24544.fb2
Единственный раз стал Ганский на пути ее увлечений: это было в Одессе, когда за нею ухаживал Пушкин. Взволнованный и пылкий поэт на террасе воронцовской дачи держал ее руку, и она запомнила перламутровый блеск зубов и его произнесенные шепотом смелые слова. Сердце ее таяло, как льдинки в весеннем ручье. Пушкин назвал ее Аталой. А по дороге с дачи в город Ганский, как будто между прочим, заговорил о поэте:
— Его вышлют по императорскому повелению. Есть известия, что он связан с тайным союзом, с ним надо держаться осторожно. Воронцов рассказал мне совершенно конфиденциально.
Ганский замолчал. Больше не сказал ни слова, но она поверила сразу, поняв, что такое предостережение не могло быть вызвано только ревностью. Чистоту своей совести перед царем Ганский хранил строже, чем супружескую верность своей жены.
Больше Эвелина не видела Пушкина, хотя желание встретиться с ним не ослабевало; рассудительность подсказывала, что абсурдно только по этой причине замешивать свое имя в переписку департамента Третьего отделения собственной его императорского величества канцелярии. А сестра ее, Каролина Собанская, увлеклась поэтом и показывала Эвелине стихи, написанные ей на память. Эвелина не завидовала и не жалела.
В долгие зимние вечера в Верховне, под аккомпанемент метели, выслушав все жалобы мужа на либералов, на неблагодарных мужиков, на пройдох экономов, Эвелина шла в свои комнаты и там углублялась в книги, отдавая предпочтение французам. В такой зимний вечер она прочла новую книгу Бальзака «Шагреневая кожа». Автор был Эвелине уже знаком. Друзья в Санкт-Петербурге увлекались им, они присылали ей в Верховню все его новые книги. Эвелина читала их старательно, не пропуская ни одной страницы, но не испытывала особенного увлечения. Читал кое-что и Ганский, не большой любитель книг, читал и мыслей своих о прочитанном не высказывал. Но «Шагреневую кожу» Эвелина прочитала дважды. Впечатление было настолько велико, что она решила написать Бальзаку. Графиня не хвалила это произведение. Она осуждала гневно и страстно, и этот гнев и страсть, излитые на бумагу под ее диктовку чужой рукой, привлекли внимание Бальзака.
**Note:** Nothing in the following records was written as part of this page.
-- ==== Sys2Proof/Config.lean ====
section
/-! DEFINITION. What no rule of the spec fixes: the free values (a value the spec leaves open, log 6) and the
cryptographic functions whose definitions stand in other documents (log 7). None has a body: no proof can see a value. -/

namespace Sys2Proof

/-- A free value: the `n`-th value that the spec leaves open, as a number (log 6). -/
opaque Config.free : Nat → Nat

/-- The value of a transcendental function where the enclosures of Machine/Transcendental.lean do not decide the rounding:
operation code and operand (log 8). -/
opaque Config.transcendental : Nat → Int → Nat → Int

/-- SHA-384 of a byte sequence (FIPS 180-4), as a number (log 7). -/
opaque Config.sha384 : List Byte → Nat

/-- Whether a brainpoolP384r1 ECDSA signature over a digest verifies under a public key: key bytes, r, s, digest (log 7). -/
opaque Config.imageSignatureGood : List Byte → List Byte → List Byte → Nat → Bool

/-- The identity key's ECDSA signature over a byte sequence: r then s, 96 bytes as one number (R515, R546; log 7). -/
opaque Config.identitySignature : List Byte → Nat

/-- The ROM version word and ROM patch bank that measurement 1 digests (R545; log 7). -/
opaque Config.romPatch : List Byte

/-- The code of the transmit direction in event records; the receive direction has the other (the spec names the field and
no code; log 23). -/
opaque Config.txDirection : Nat

/-- The set of a slice in which the lake holds a line (the spec names 16 ways and no set index; log 12). -/
opaque Config.lakeSet : Nat → Nat

/-- Where the firmware data area holds the retransmit buffer of a flow (the spec names its size and no place; log 63). -/
opaque Config.rtxPlace : Nat → Nat

/-- The SFDP space of the boot flash (R532): the spec names no flash part (log 69). -/
opaque Config.sfdp : Nat → Byte

/-- What follows the first two bytes of an SPDM message of a code that carries these contents: its format stands in another
document (log 70). -/
opaque Config.spdmBody : Nat → List Byte → List Byte

/-- The free value as a bit vector. -/
def Config.freeBits (w n : Nat) : BitVec w := BitVec.ofNat w (Config.free n)

end Sys2Proof
end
Эвелина не оправдывала смелости автора, считая ее бесстыдной, не понимала и назвала преступлением против бога любви то, что Бальзак осмелился подчеркнуть зависимость современной жизни только от денег, что герой его Рафаэль занят не только сердцем прекрасной женщины, но и мыслью о том, хватит ли у него денег, чтобы заплатить за карету. Письмо с подписью «Иностранка» дошло до адресата. Так началась переписка, перешедшая в знакомство, затем в любовь. И в ответном письме пришли в Верховню два слова, польстившие Эвелине, возвеличившие ее в собственных глазах, поднявшие ее над степными заснеженными просторами: «Северная Звезда» назвал он ее. Да, она верила, что с далекой Украины в Париж, на улицу Басс, она шлет ему голубой луч. Это была романтика, это была любовь.
У гробницы мужа легко Эвелине вспоминать прошлое. Мысли возникают сами, потому что настоящее переплетается с прошлым, потому что здесь, среди мрамора и холода, в полутьме, под тяжелым черным потолком, обретено истинное одиночество, потому, наконец, что скоро — вечером или утром, за ужином или за завтраком Ганна скажет: «Мама, вы снова ходили в часовню? Зачем вы себя мучаете?!» И этот вопрос, в котором будет подчеркнутое сочувствие, вызовет внимание Бальзака. Впрочем, нужно ли ей это?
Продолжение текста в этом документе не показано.